┌─ Given data

/-- The task area written: header, flow, sequence, arity and operand words, samples named nowhere zero (R271, R317). -/
def Chip.writeArea (s : Chip) (d n : Nat) (parts : List Flit) : Chip :=
  match parts with
  | h :: slots =>
    let at0 (i v : Nat) (p : Bool) (s : Chip) : Chip := s.sharedWrite d n 1 (0x1FE0 + i) v p
    let s := s.upTo 32 (fun s i => at0 i 0 false s)
    let s := at0 0 (bits h.w3 0 14) h.poison s
    let s := at0 1 h.flow h.poison s
    let s := at0 2 (bits h.w4 0 20) h.poison s
    let s := at0 3 (bits h.w3 14 14) h.poison s
    s.each slots (fun s f =>
      let ws := [f.w3, f.w4, f.w5]
      let b := 8 + 6 * bits f.w2 2 2
      s.upTo 3 (fun s j =>
        let v := ((ws[j]?).getD 0).toNat
        at0 (b + 2 * j + 1) (v / 2 ^ 24) f.poison (at0 (b + 2 * j) (v % 2 ^ 24) f.poison s)))
  | [] => s

/-- A single step ends after its instruction, a LOCK after its whole sequence: the core halts as FORCE_HALT does (R631). -/
def Chip.stepEnd (s : Chip) (d n : Nat) : Chip :=
  let c := s.core d n
  if c.stepping && c.lock = 0 && s.coreState d n = Obe.run then
    ((s.drainCore d n).onCore d n (fun c => { c with
      stepping := false, haltedFrom := Obe.run, haltForced := true, lockBroken := false })).setCoreState d n Obe.halted
  else s

/-- WAITTASK completes: SR.TV := 1 and the core goes on after it (R245, R271, R289). -/
def Chip.completeWait (s : Chip) (d n : Nat) : Chip :=
  let s := (s.drainCore d n).onCore d n (fun c => { c.setSr Sr.tv true with
    areaReady := false, pc := (c.pc + 1) % 8192, cycle := c.cycle + 2 })
  (((s.setCoreState d n Obe.run).countCore d n 1 1).coreOcs d n 0 2).stepEnd d n

/-- A DISPATCH part at the task interface; the FINAL part completes the task area (R271, R317). A core that is no worker
takes none. -/
def Chip.oboeDispatch (s : Chip) (d n : Nat) (f : Flit) : Chip :=
  if !s.flag d (F.OBE_CTRL_WORKER n) || s.coreState d n = Obe.reset then s
  else
    let parts := if bits f.w2 0 2 = 0 then [f] else (s.core d n).parts ++ [f]
    let s := s.onCore d n (fun c => { c with parts := parts, gotDispatch := true, lastFailed := false })
    if bit f.w2 7 then
      let s := (s.writeArea d n parts).countCore d n 21 1
      let t : Option HeldTask := match parts with
        | h :: _ => some { flow := h.flow, seq := bits h.w4 0 20, attempt := bits h.w3 11 3 }
        | [] => none
      let s := s.onCore d n (fun c => { c with parts := [], task := t, areaReady := true })
      if s.coreState d n = Obe.waittask then s.completeWait d n else s
    else s

/-- f on the head flit of type t waiting at a core's port, while the shared port may move words (R253, R268). -/
def Chip.atOboe (s : Chip) (d n t : Nat) (f : Chip → Flit → Chip) : Chip :=
  if s.sharedStalled d n then s
  else match s.takeDelivered (coreRouter d n) 2 t with
    | (s', some x) => f s' x
    | (_, none) => s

└─

* **Work instructions**:
Extract the full set of entries word for word.

* **Answer for this exercise**:
/-- The task area written: header, flow, sequence, arity and operand words, samples named nowhere zero (R271, R317). -/
def Chip.writeArea (s : Chip) (d n : Nat) (parts : List Flit) : Chip :=
  match parts with
  | h :: slots =>
    let at0 (i v : Nat) (p : Bool) (s : Chip) : Chip := s.sharedWrite d n 1 (0x1FE0 + i) v p
    let s := s.upTo 32 (fun s i => at0 i 0 false s)
    let s := at0 0 (bits h.w3 0 14) h.poison s
    let s := at0 1 h.flow h.poison s
    let s := at0 2 (bits h.w4 0 20) h.poison s
    let s := at0 3 (bits h.w3 14 14) h.poison s
    s.each slots (fun s f =>
      let ws := [f.w3, f.w4, f.w5]
      let b := 8 + 6 * bits f.w2 2 2
      s.upTo 3 (fun s j =>
        let v := ((ws[j]?).getD 0).toNat
        at0 (b + 2 * j + 1) (v / 2 ^ 24) f.poison (at0 (b + 2 * j) (v % 2 ^ 24) f.poison s)))
  | [] => s

/-- A single step ends after its instruction, a LOCK after its whole sequence: the core halts as FORCE_HALT does (R631). -/
def Chip.stepEnd (s : Chip) (d n : Nat) : Chip :=
  let c := s.core d n
  if c.stepping && c.lock = 0 && s.coreState d n = Obe.run then
    ((s.drainCore d n).onCore d n (fun c => { c with
      stepping := false, haltedFrom := Obe.run, haltForced := true, lockBroken := false })).setCoreState d n Obe.halted
  else s

/-- WAITTASK completes: SR.TV := 1 and the core goes on after it (R245, R271, R289). -/
def Chip.completeWait (s : Chip) (d n : Nat) : Chip :=
  let s := (s.drainCore d n).onCore d n (fun c => { c.setSr Sr.tv true with
    areaReady := false, pc := (c.pc + 1) % 8192, cycle := c.cycle + 2 })
  (((s.setCoreState d n Obe.run).countCore d n 1 1).coreOcs d n 0 2).stepEnd d n

/-- A DISPATCH part at the task interface; the FINAL part completes the task area (R271, R317). A core that is no worker
takes none. -/
def Chip.oboeDispatch (s : Chip) (d n : Nat) (f : Flit) : Chip :=
  if !s.flag d (F.OBE_CTRL_WORKER n) || s.coreState d n = Obe.reset then s
  else
    let parts := if bits f.w2 0 2 = 0 then [f] else (s.core d n).parts ++ [f]
    let s := s.onCore d n (fun c => { c with parts := parts, gotDispatch := true, lastFailed := false })
    if bit f.w2 7 then
      let s := (s.writeArea d n parts).countCore d n 21 1
      let t : Option HeldTask := match parts with
        | h :: _ => some { flow := h.flow, seq := bits h.w4 0 20, attempt := bits h.w3 11 3 }
        | [] => none
      let s := s.onCore d n (fun c => { c with parts := [], task := t, areaReady := true })
      if s.coreState d n = Obe.waittask then s.completeWait d n else s
    else s

/-- f on the head flit of type t waiting at a core's port, while the shared port may move words (R253, R268). -/
def Chip.atOboe (s : Chip) (d n t : Nat) (f : Chip → Flit → Chip) : Chip :=
  if s.sharedStalled d n then s
  else match s.takeDelivered (coreRouter d n) 2 t with
    | (s', some x) => f s' x
    | (_, none) => s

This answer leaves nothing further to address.